I have truly come to appreciate the love I feel from my five children. They hug me and kiss me and offer words of affection to me; but even more than all of this, they trust me and they forgive me (time and time again) and they continue to come to me, even when I have offended them. They want me near them. They want my time and my attention. They want my affection and my care. They even want my words of advice at times J. All of this, even though I am so weak and so inadequate as their mother. That is incredible to me! I have never felt so loved as since I married the man of my dreams and we started a family.

And then there is the love I feel for each one of these children I have been blessed with. They are so very individual, so very different from each other (that never ceases to amaze me!) and yet I love each of them immeasurably. I marvel at their strengths and abilities and I appreciate their struggles and weaknesses, knowing that with weakness comes the opportunity to grow. I love them when they are kind and respectful. I love them when they are accomplishing great things. I love them when they are giving of their time and energy to serve others. And I love them when they are failing and living far below their potential as sons and daughters of God; in fact, I believe it is in these moments my love for them grows the most because I come to appreciate all they are up against and marvel at their strength and desire for goodness. I understand the difficulty of this journey they are on and respect so very much their courage to sojourn it.

So the question I am left with is this: how do I instill in each child how unequivocally and powerfully I love them? How can I help them understand the love I feel for them when they accomplish great things? How do I help them know the love I have for them when they brighten my day with their beautiful smiles, their quirky senses of humor and the light that shines in their eyes? How can I tell them adequately how much I love them when they reach outside of themselves to lift others? How do I express to them how much I love them when they grow another inch or master a new skill or grow in character and integrity? How do I ever help them understand that sometimes the love I feel for them is so great and so full, I feel I might actually burst?

Most certainly I do it with constant words of affection—everyone needs to hear they are loved. I also must hug them regularly, kiss them goodbye and goodnight and hold them close to me when they’ve had a particularly bad day and just need to feel safe and warm in someone’s embrace for a moment. I believe it takes forgiveness to really love completely. My children must know I will forgive them and that I am a strong believer in fresh starts. More than anything, however, I feel I can show my love most generously by giving each of them my time. Time is the hardest thing to give it seems, but oh, how they each need it! They need to know they are more important than my other endeavors and they need to know I will be here for them—with my eyes, my mind, my heart and especially my time. I feel them hunger for it, and it is what I must give.
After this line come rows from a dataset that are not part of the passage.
/-- Load the Ridge master; its link state goes on as the copy shows it. -/
def State.loadRidge (s : State) : State :=
  let w := s.copyW
  let f := w 800
  let frames := (w 803).toNat + 2 ^ 32 * (w 804).toNat
  s.modRidge fun r =>
    { r with lstate := match fld f 0 4 with | 7 => .master | 8 => .refused | _ => .mstListen, session := BitVec.ofNat 8 (fld f 8 8),
             frame := (w 801).toNat,
             m :=
               { nodes := (List.range 32).map (s.copyNode frames), queue := (List.range 64).filterMap fun k => s.copyQueue (1064 + 4 * k),
                 resol := s.copyResol frames, burst := [], nextCseq := (w 802).toNat, frames := frames,
                 lastTick := if bit f 5 then some (w 805) else none, croaked := bit f 4, pxRead := none } }

/-! ### The whole set -/

/-- The mirror set of this unit's engines, 2,048 words (Table 13-4); regions that the role does not use hold 0. -/
def State.mirrorWords (s : State) : List Word :=
  let sched := !s.isRole .slv
  padTo 2048 (
    s.mirrorDevice ++ railNums.flatMap s.mirrorRail ++ (List.range 8).flatMap s.mirrorMrg ++ padTo 336 (s.liveRegs.map s.reg) ++
    (if sched then (List.range 64).flatMap s.mirrorLoad else List.replicate 256 0) ++ s.mirrorGlobal ++
    (if s.isRole .mst then s.mirrorRidge else []))

/-- The set as a canonical store of its non-zero words. -/
def State.mirrorImage (s : State) : List (Nat × Word) :=
  (s.mirrorWords.zipIdx.filter fun e => decide (e.1 ≠ 0)).map fun e => (e.2, e.1)

/-- Word i of a store whose unlisted words are 0. -/
def wordAt (l : List (Nat × Word)) (i : Nat) : Word := Store.read (fun _ => 0) l i

/-- CRC-32 of the 2,048 words of a store (R435). -/
def mirrorDigest (l : List (Nat × Word)) : Word := crc32 (wordBytes ((List.range 2048).map (wordAt l)))

/-- The changes from one store to another: one record for each word that differs, in ascending order (R432). -/
def mirrorDiff (old new : List (Nat × Word)) : List (Nat × Word) :=
  ((List.range 2048).filter fun i => decide (wordAt old i ≠ wordAt new i)).map fun i => (i, wordAt new i)

/-- The engines take over from the copy (R441). The running LIVE values come first, since timeouts are read from them. -/
def State.loadMirror (s : State) : State :=
  let s := s.liveRegs.zipIdx.foldl (fun t e => t.putLive e.1 (s.copyW (mirrorLiveBase + e.2))) s
  let s := (List.range 8).foldl State.loadMrg (railNums.foldl State.loadRail s.loadDevice)
  let s := s.loadSched
  if s.isRole .mst then s.loadRidge else s

end Sys2Proof.Machine
end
How grateful I am for the amazing gift of love I have for/from my children! They have loved me at some of my most unlovable moments. They have laughed with me, cried with me and prayed with and for me. They have never given up on me. I imagine their futures and know hard days are ahead. I know they will stumble and fall at times and make heartbreaking choices, but that will not change my love for them. In those moments, I pray with all my heart, I will love them better and love them more, not for their lack of judgment and righteous decision-making, but for their ability and desire to get back up and keep trying. Everyone needs love at those times.


My earnest prayer is that each one of my children—Hallee, Nate, Regyn, Boston and Berkley—will know unequivocally that their mother, this imperfect, undeserving mess of a woman at times—loves them with all her heart and soul. And that will never change!